═══ Source material ═══
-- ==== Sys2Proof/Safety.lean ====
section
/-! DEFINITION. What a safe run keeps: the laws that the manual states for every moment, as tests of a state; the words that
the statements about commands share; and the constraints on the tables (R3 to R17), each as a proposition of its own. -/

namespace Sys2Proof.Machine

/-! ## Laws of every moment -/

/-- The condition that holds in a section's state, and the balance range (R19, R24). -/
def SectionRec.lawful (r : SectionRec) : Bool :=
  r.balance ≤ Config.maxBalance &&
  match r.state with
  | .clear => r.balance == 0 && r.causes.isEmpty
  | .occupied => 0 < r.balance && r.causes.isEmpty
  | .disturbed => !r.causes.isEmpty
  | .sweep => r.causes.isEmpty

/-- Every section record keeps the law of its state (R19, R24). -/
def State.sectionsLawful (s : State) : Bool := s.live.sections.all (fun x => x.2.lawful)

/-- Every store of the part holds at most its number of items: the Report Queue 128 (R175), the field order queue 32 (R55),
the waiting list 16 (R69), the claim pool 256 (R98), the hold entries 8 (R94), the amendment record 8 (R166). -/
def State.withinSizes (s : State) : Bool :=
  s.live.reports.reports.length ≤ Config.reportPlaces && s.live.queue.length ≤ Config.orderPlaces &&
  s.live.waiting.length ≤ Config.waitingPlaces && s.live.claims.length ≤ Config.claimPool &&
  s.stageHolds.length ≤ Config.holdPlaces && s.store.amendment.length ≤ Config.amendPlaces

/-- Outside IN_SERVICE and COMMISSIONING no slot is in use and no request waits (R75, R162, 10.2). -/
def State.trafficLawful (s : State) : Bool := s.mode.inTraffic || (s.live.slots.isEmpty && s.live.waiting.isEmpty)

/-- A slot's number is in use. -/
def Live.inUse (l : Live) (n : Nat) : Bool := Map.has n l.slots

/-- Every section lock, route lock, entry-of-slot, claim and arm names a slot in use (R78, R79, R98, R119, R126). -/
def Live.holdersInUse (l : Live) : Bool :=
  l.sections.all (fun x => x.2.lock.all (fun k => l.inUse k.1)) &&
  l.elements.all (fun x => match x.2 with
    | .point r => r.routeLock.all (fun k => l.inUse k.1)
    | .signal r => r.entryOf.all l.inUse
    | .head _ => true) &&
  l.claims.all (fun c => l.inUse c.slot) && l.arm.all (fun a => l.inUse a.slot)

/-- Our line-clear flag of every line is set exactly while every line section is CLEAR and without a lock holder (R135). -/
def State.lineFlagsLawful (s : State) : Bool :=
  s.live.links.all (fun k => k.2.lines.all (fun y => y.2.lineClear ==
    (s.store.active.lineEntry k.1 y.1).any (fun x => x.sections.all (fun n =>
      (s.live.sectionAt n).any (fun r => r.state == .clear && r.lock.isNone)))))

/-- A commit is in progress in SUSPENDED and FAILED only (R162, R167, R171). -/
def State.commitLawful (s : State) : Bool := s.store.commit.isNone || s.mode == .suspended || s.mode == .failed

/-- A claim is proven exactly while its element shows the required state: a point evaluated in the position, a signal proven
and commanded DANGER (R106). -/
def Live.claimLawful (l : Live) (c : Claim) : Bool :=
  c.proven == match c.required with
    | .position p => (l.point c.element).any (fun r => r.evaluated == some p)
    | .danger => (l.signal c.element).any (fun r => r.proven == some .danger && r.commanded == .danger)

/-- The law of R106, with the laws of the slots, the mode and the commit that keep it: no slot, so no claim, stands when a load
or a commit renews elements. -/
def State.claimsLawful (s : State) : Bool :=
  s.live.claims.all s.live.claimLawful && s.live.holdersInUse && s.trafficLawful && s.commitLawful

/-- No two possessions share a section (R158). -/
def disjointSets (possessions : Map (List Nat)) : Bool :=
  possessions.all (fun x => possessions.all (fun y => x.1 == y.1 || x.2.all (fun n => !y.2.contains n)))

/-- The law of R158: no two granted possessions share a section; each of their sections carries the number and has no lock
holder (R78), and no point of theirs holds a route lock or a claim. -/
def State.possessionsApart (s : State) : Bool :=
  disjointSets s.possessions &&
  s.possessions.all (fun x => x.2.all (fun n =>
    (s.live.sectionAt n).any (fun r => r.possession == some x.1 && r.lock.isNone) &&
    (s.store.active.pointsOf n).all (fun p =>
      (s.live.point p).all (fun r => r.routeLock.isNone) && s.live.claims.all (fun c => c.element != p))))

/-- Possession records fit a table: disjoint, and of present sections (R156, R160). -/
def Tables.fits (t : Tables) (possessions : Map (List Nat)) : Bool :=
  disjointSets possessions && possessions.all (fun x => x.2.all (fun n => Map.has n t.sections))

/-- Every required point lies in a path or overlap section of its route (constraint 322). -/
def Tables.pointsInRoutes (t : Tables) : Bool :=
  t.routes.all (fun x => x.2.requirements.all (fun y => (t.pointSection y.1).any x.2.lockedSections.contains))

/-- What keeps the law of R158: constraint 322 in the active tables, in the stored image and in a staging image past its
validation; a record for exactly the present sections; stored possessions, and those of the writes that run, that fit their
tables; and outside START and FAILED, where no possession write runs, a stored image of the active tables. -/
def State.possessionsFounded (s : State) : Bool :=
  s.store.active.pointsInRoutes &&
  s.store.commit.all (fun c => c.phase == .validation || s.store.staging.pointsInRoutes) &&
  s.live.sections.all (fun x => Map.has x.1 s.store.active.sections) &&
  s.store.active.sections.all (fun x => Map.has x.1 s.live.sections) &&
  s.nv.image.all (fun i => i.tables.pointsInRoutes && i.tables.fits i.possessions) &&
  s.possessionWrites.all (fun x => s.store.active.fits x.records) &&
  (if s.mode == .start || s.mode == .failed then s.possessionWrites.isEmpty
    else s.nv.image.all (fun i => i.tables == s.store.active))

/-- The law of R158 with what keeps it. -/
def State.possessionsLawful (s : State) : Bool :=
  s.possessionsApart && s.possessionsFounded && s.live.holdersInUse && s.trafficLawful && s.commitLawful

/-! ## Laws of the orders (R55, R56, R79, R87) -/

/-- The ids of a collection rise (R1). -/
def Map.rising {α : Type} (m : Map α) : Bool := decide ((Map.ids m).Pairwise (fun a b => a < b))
═══
Return, word for word, every line from the line with "keeps it. -/" to the final line of the data.

/-- The law of R158 with what keeps it. -/
def State.possessionsLawful (s : State) : Bool :=
  s.possessionsApart && s.possessionsFounded && s.live.holdersInUse && s.trafficLawful && s.commitLawful

/-! ## Laws of the orders (R55, R56, R79, R87) -/

/-- The ids of a collection rise (R1). -/
def Map.rising {α : Type} (m : Map α) : Bool := decide ((Map.ids m).Pairwise (fun a b => a < b))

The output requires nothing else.